YOUR TASK: Using the data below, copy every line that contains the word "leaves".
EXTRACTED RECORDS Start Marker
-- ==== Sys2Proof/Safety.lean ====
section
/-! DEFINITION. Safety.lean: the words in which claims about the machine are stated: when an instruction issues and executes
normally, what a pack looks like afterwards, what stays as it was, and the invariant that every step keeps. -/
namespace Sys2Proof.Machine
open Sys2Proof

/-- Every step keeps this: the memory is in its canonical form. -/
def State.Inv (s : State) : Prop := s.mem.wf = true

/-! ### An instruction executes normally -/

/-- Instruction `i` is issued from state `s` by the pack, group and team of `x`, whose lanes are distinct lanes of the group (R28,
R31), and none of R272's checks stops it: the word
is legal there, the guard register is in bounds and free, some lane is active, every named register is in bounds and free,
a crew instruction finds a crew, and a speculative group does not have to wait. -/
structure Issues (s : State) (x : Ctx) (i : Instr) : Prop where
  issuer : s.issuer? = some x
  pack   : x.run.lanes.Nodup ∧ (∀ l ∈ x.run.lanes, l < x.gp.lanes.length) ∧ x.gp.lanes.length ≤ 32
  legal  : illegalNow s x i = false
  guard  : guardOut x i = false ∧ guardLock x i = false
  active : activeOf x i ≠ []
  regs   : ∀ u ∈ (i.roles x.front).rd ++ (i.roles x.front).wr, x.gp.useOk u = true
  free   : interlock x i (activeOf x i) = false
  crew   : (i.roles x.front).crewI = true → x.gp.crew.valid = true
  task   : x.gp.spec = true → (i.roles x.front).specWait = false

/-- The lanes of an access that take their parts of it now (R81): those that `sel` counts and that hold none yet. -/
def newLanes (x : Ctx) (i : Instr) (sel : Nat → Bool) : List Nat :=
  (activeOf x i).filter fun l => sel l && ((x.lane l).tokAt x.pc (x.run.rep.map (·.ix))).isNone

/-- Nothing is in the way of a memory instruction that wait counter `k` counts for the lanes of `sel` (R81, R115, R118): no
fence of another pack is open, no active lane has an acquire pending, and where a lane is counted now the counter has room; a
store that is buffered is counted at the commit (R121). -/
structure Unhindered (s : State) (x : Ctx) (i : Instr) (k : Nat) (buffered : Bool) (sel : Nat → Bool) : Prop where
  fence   : x.groupFence? (activeOf x i) = none
  acquire : ∀ l ∈ activeOf x i, s.acqPending x l = false
  room    : newLanes x i sel = [] ∨ buffered = true ∨ x.gp.ctr k < ctrMax k

/-- Each active lane's part of an instruction succeeds: the answers, in lane order, and the state after the parts. -/
def PartsOk {α : Type} (part : Ctx → Nat → LM α) (s : State) (x : Ctx) (i : Instr) (oks : List (Nat × α)) (s1 : State) : Prop :=
  oks.map (·.1) = activeOf x i ∧ eachLane (part x) (activeOf x i) s = (oks.map fun p => (p.1, .ok p.2), s1)

/-! ### What an instruction's completion leaves -/

/-- No run has been opened, and those that are left have changed in their operand latches alone (R60, R73). -/
def RunsLeft (s : State) (rs : List Run) : Prop := ∀ r ∈ rs, ∃ q ∈ s.runs, { r with latch := q.latch } = q

/-- A lane that goes past the instruction, to the next repetition or the next word (R61, R276). -/
def passed (x : Ctx) (i : Instr) (z : Lane) : Lane := { nextPc x.run (i.roles x.front).words z with st := .eligible }

/-- A lane that parks at the instruction (R28). -/
def parked (x : Ctx) (w : Wait) (z : Lane) : Lane := { z with st := .parked w, rep := x.run.rep.map (·.ix) }

/-- Lanes that leave the instruction give up what they still hold of it: their parts of its count (R81) and the answers of
targets outside DRAM (R97). -/
def State.leave (s : State) (x : Ctx) (ls : List Nat) : State :=
  (s.releaseAll x.run.team x.run.grp ls).dropFar x.run.team x.run.grp ls

/-- Listed lanes of the issuing group become `f` of themselves. -/
def State.onLanes (s : State) (x : Ctx) (ls : List Nat) (f : Nat → Lane → Lane) : State :=
  s.onGrp x fun y => { y with lanes := (List.range y.lanes.length).map fun l => if ls.contains l then f l (y.lane l) else y.lane l }

/-- The issuing pack is settled: its lanes but those of `stay` leave the instruction, all become `f` of themselves, and the
group's fence records and the open runs are as given. -/
def State.settle (s : State) (x : Ctx) (stay : List Nat) (f : Nat → Lane → Lane) (fs : List FenceRec) (rs : List Run) : State :=
  { ((s.leave x (x.run.lanes.filter fun l => !stay.contains l)).onGrp x fun y => { y with fences := fs }).onLanes x x.run.lanes f with
    runs := rs }

/-- Lanes of the issuing pack fault at the instruction with their causes, and its other lanes become `f` of themselves: the pack's run
ends, and its group takes the trap (R233, R285). -/
def State.faults (s : State) (x : Ctx) (flt : List (Nat × Nat)) (f : Nat → Lane → Lane) : State :=
  let rep := x.run.rep.map (·.ix)
  (s.settle x [] (fun l z => if flt.any (fun p => p.1 == l) then { z with st := .eligible, rep } else f l z) x.gp.fences
    (s.runs.filter fun r => !(r.team == x.run.team && r.grp == x.run.grp))).takeTrap x.run.team x.run.grp flt x.run.lanes
      (x.run.rep.map fun c => (x.pc, c.ix))

/-- The instruction executes normally whenever it issues and `h` holds: the machine becomes `e` of itself, and then each lane
of the pack `f` of itself; the lanes of `stay` have not left the instruction. No run is opened; fence records of the pack may be
dropped (R115). What neither `e` nor `f` changes stays as it was. -/
def EffectTo (i : Instr) (h : State → Ctx → Prop) (e : State → Ctx → State) (stay : Ctx → List Nat) (f : Ctx → Nat → Lane → Lane) :
    Prop :=
  ∀ s x, Issues s x i → h s x → ∃ fs rs, RunsLeft s rs ∧ (∀ q ∈ fs, q ∈ x.gp.fences) ∧
    exec i s = .next ((e s x).settle x (stay x) (f x) fs rs)

/-- `EffectTo` for an instruction that every lane of the pack goes past. -/
def Effect (i : Instr) (h : State → Ctx → Prop) (e : State → Ctx → State) : Prop :=
  EffectTo i h e (fun _ => []) fun x _ z => passed x i z

/-- The instruction executes normally, and its whole effect is that each active lane becomes `f` of itself and the group's other
fields those of `g`, and that the pack goes past it: no other lane, no other group, no memory, no special register and no other
part of the machine changes. -/
def CompletesIn (i : Instr) (h : State → Ctx → Prop) (g : State → Ctx → Group → Group) (f : State → Ctx → Nat → Lane → Lane) : Prop :=
  Effect i h fun s x => (s.onLanes x (activeOf x i) (f s x)).onGrp x (g s x)

/-- `CompletesIn` for an instruction that needs nothing more and changes no field of the group but its lanes. -/
def Completes (i : Instr) (f : State → Ctx → Nat → Lane → Lane) : Prop :=
  Effect i (fun _ _ => True) fun s x => s.onLanes x (activeOf x i) (f s x)

/-- `EffectTo` for an instruction that changes the lanes of its pack alone. -/
def CompletesTo (i : Instr) (h : State → Ctx → Prop) (f : Ctx → Nat → Lane → Lane) : Prop :=
  EffectTo i h (fun s _ => s) (fun _ => []) f

/-- Every active lane writes `v` to the register or scalar register `d`, and that is all (R57: a pipe result). -/
def Writes (i : Instr) (d : BitVec 8) (v : State → Ctx → Nat → Lane → Nat) : Prop :=
  Completes i fun s x l z => z.put x.front d.toNat (v s x l (x.lane l))

/-! ### Asynchronous results (R57) -/

/-- Each listed lane's finished asynchronous writeback, where it has one, joins the lane with its registers and values (R57). -/
def State.give (s : State) (x : Ctx) (l : List (Nat × List (PReg × Nat))) : State :=
  l.foldl (fun u p => if p.2.isEmpty then u else (u.addPend x.run.team x.run.grp p.1 p.2 true none).2) s

/-- Each active lane receives one finished asynchronous writeback of the registers and values that `w` lists for it; the group's
other fields become those of `g`, and the pack goes past the instruction. Nothing else changes but the identifiers that have been
given out. -/
def AsyncIn (i : Instr) (h : State → Ctx → Prop) (g : State → Ctx → Group → Group) (w : State → Ctx → Nat → List (PReg × Nat)) : Prop :=
  Effect i h fun s x => (s.give x ((activeOf x i).map fun l => (l, w s x l))).onGrp x (g s x)

/-- `AsyncIn` for an instruction that needs `h` and changes nothing else of its group. -/
def AsyncWritesIf (i : Instr) (h : State → Ctx → Prop) (w : State → Ctx → Nat → List (PReg × Nat)) : Prop :=
  Effect i h fun s x => s.give x ((activeOf x i).map fun l => (l, w s x l))

/-- `AsyncWritesIf` for an instruction that needs nothing more. -/
def AsyncWrites (i : Instr) (w : State → Ctx → Nat → List (PReg × Nat)) : Prop := AsyncWritesIf i (fun _ _ => True) w

/-! ### Accesses -/

/-- A release or fence of a scope that comes before the instruction's own effect is complete, and `u` is the machine then
(R115, R118): none is asked for, or the group is speculative and leaves it to its commit (R121). -/
def Released (s : State) (x : Ctx) (i : Instr) (scope : Option Nat) (own : Bool) (u : State) : Prop :=
  match scope with
  | none => u = s
  | some k => s.fenceStep x (activeOf x i) k own = (u, none)

/-- The release of a memory instruction: a speculative group leaves it to its commit (R118, R121). -/
def MemReleased (s : State) (x : Ctx) (i : Instr) (scope : Option Nat) (u : State) : Prop :=
  Released s x i (if x.gp.spec then none else scope) false u

/-- The lanes of `sel` that hold no part of the instruction yet take their parts of it, which counter `k` counts once (R81). -/
def State.counted (s : State) (x : Ctx) (i : Instr) (k : Nat) (buffered : Bool) (sel : Nat → Bool) : State :=
  s.takeParts x k (!buffered) (newLanes x i sel)

/-- The active lanes' accesses start, counted as one in wait counter `k`, which counts the lanes of `sel`: each lane's part gives
an answer, `pre` acts on the machine for them, and `mk` makes of each the accesses and the registers that receive their values
(R81, R113). `h` is what else it needs. -/
def AccessStartsIn {α : Type} (i : Instr) (h : State → Ctx → Prop) (k : Ctx → Nat) (buffered : Ctx → Bool)
    (sel : Ctx → Nat → Bool) (scope : Option Nat) (part : Ctx → Nat → LM α) (pre : Ctx → List (Nat × α) → State → State) (mk : Ctx → Nat × α → List Start) : Prop :=
  ∀ s x u oks s1, Issues s x i → MemReleased s x i scope u → h u x → Unhindered u x i (k x) (buffered x) (sel x) →
    PartsOk part (u.counted x i (k x) (buffered x) (sel x)) x i oks s1 →
    ∃ fs rs, RunsLeft s rs ∧ (∀ q ∈ fs, q ∈ x.gp.fences) ∧
      exec i s = .next (((pre x oks s1).start x (oks.flatMap (mk x))).settle x [] (fun _ z => passed x i z) fs rs)

/-- `AccessStartsIn` for an access that every active lane is counted in and that does nothing else at issue. -/
def AccessStarts {α : Type} (i : Instr) (k : Ctx → Nat) (scope : Option Nat) (part : Ctx → Nat → LM α)
    (mk : Ctx → Nat × α → List Start) : Prop :=
  AccessStartsIn i (fun _ _ => True) k (fun _ => false) (fun _ _ => true) scope part (fun _ _ u => u) mk

/-- Nothing is in the way of a job of the Loopers (R122, R181). -/
structure JobFree (s : State) (x : Ctx) (i : Instr) : Prop where
  fence   : x.groupFence? (activeOf x i) = none
  acquire : ∀ l ∈ activeOf x i, s.acqPending x l = false
  room    : s.lockRoom x.tm.core 1 = true

/-- The active lanes' jobs succeed in lane order, and each lane receives its job's registers and values (R57, R168). -/
def JobGives (i : Instr) (h : State → Ctx → Prop) (part : Ctx → Nat → LM (List (PReg × Nat))) : Prop :=
  ∀ s x oks s1, Issues s x i → JobFree s x i → h s x → PartsOk part s x i oks s1 →
    ∃ fs rs, RunsLeft s rs ∧ (∀ q ∈ fs, q ∈ x.gp.fences) ∧
      exec i s = .next ((s1.give x oks).settle x [] (fun _ z => passed x i z) fs rs)

/-! ### Metadata of cursors (R163, R175) -/

/-- A job's read of `n` bytes at `va` answers `w` and changes nothing. -/
def Reads (x : Ctx) (l : Nat) (s : State) (va n w : Nat) : Prop := lmRead x l va n s = .ok (w, s)

/-- A job's write of `v` to `n` bytes at `va` leaves `t`. -/
def Puts (x : Ctx) (l : Nat) (s : State) (va n v : Nat) (t : State) : Prop := lmWrite x l va n v s = .ok ((), t)

/-- From link `n` on, these chunks with their USED follow one another, and then comes link `e` (R175). -/
def Chunks (x : Ctx) (l : Nat) (s : State) (base : Nat) : Nat → List (Nat × Nat) → Nat → Prop
  | n, [], e => n = e
  | n, (k, u) :: t, e => n = k ∧ k ≠ none32 ∧ (∃ w, Reads x l s (base + 16 * k + 4) 2 w ∧ u = w % 512) ∧
      ∃ m, Reads x l s (base + 16 * k) 4 m ∧ Chunks x l s base m t e

/-- Index `j` of a bitmap of 64-bit words is set. -/
def bitSet (ws : Nat → Nat) (j : Nat) : Bool := bit (ws (j / 64)) (j % 64)

/-- The coordinate at a position of a cursor's fibre is `k`, as R163 gives it for the kind of the level, from metadata that answer and
leave no coordinate open (R165). -/
def CoordAt (x : Ctx) (l : Nat) (s : State) (v : Level) (c : Cur) (pos k : Nat) : Prop :=
  disordered x v c s = false ∧
    ((c.kind = 1 ∧ k = pos % v.ext) ∨ ((c.kind = 2 ∨ c.kind = 3) ∧ Reads x l s (v.crda + 4 * pos) 4 k) ∨
     (c.kind = 4 ∧ ∃ (p : Nat) (o ws : Nat → Nat), p < 2 ^ 31 ∧
        (∀ i ≤ p + 1, Reads x l s (v.crda + 4 * i) 4 (o i)) ∧ (∀ i ≤ p, o i ≤ pos) ∧ pos < o (p + 1) ∧
        (∀ w < cdiv v.ext 64, Reads x l s (v.posa + 8 * (cdiv v.ext 64 * p + w)) 8 (ws w)) ∧
        k < v.ext ∧ bitSet ws k = true ∧ ((List.range k).filter (bitSet ws)).length = pos - o p) ∨
     (c.kind = 5 ∧ ∃ key, Reads x l s (v.crda + 8 * pos) 8 key ∧ k = if key = emptyKey then none32 else key % 2 ^ 32) ∨
     (c.kind = 6 ∧ ∃ (r st : Nat) (vp : Nat → Nat), c.first ≤ r ∧ r < c.first + 2 ^ 32 ∧
        (∀ i, c.first ≤ i → i ≤ r + 1 → Reads x l s (v.crda + 8 * i + 4) 4 (vp i)) ∧
        (∀ i, c.first ≤ i → i ≤ r → vp i ≤ pos) ∧ pos < vp (r + 1) ∧
        Reads x l s (v.crda + 8 * r) 4 st ∧ k = (st + pos - vp r) % 2 ^ 32) ∨
     (c.kind = 7 ∧ ∃ a, Reads x l s (v.crda + 4 * (pos / v.param)) 4 a ∧ k = (v.param * a + pos % v.param) % 2 ^ 32))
EXTRACTED RECORDS End Marker
WRITTEN SOLUTION:
/-! ### What an instruction's completion leaves -/
(R115, R118): none is asked for, or the group is speculative and leaves it to its commit (R121). -/
/-- The release of a memory instruction: a speculative group leaves it to its commit (R118, R121). -/
/-- A job's write of `v` to `n` bytes at `va` leaves `t`. -/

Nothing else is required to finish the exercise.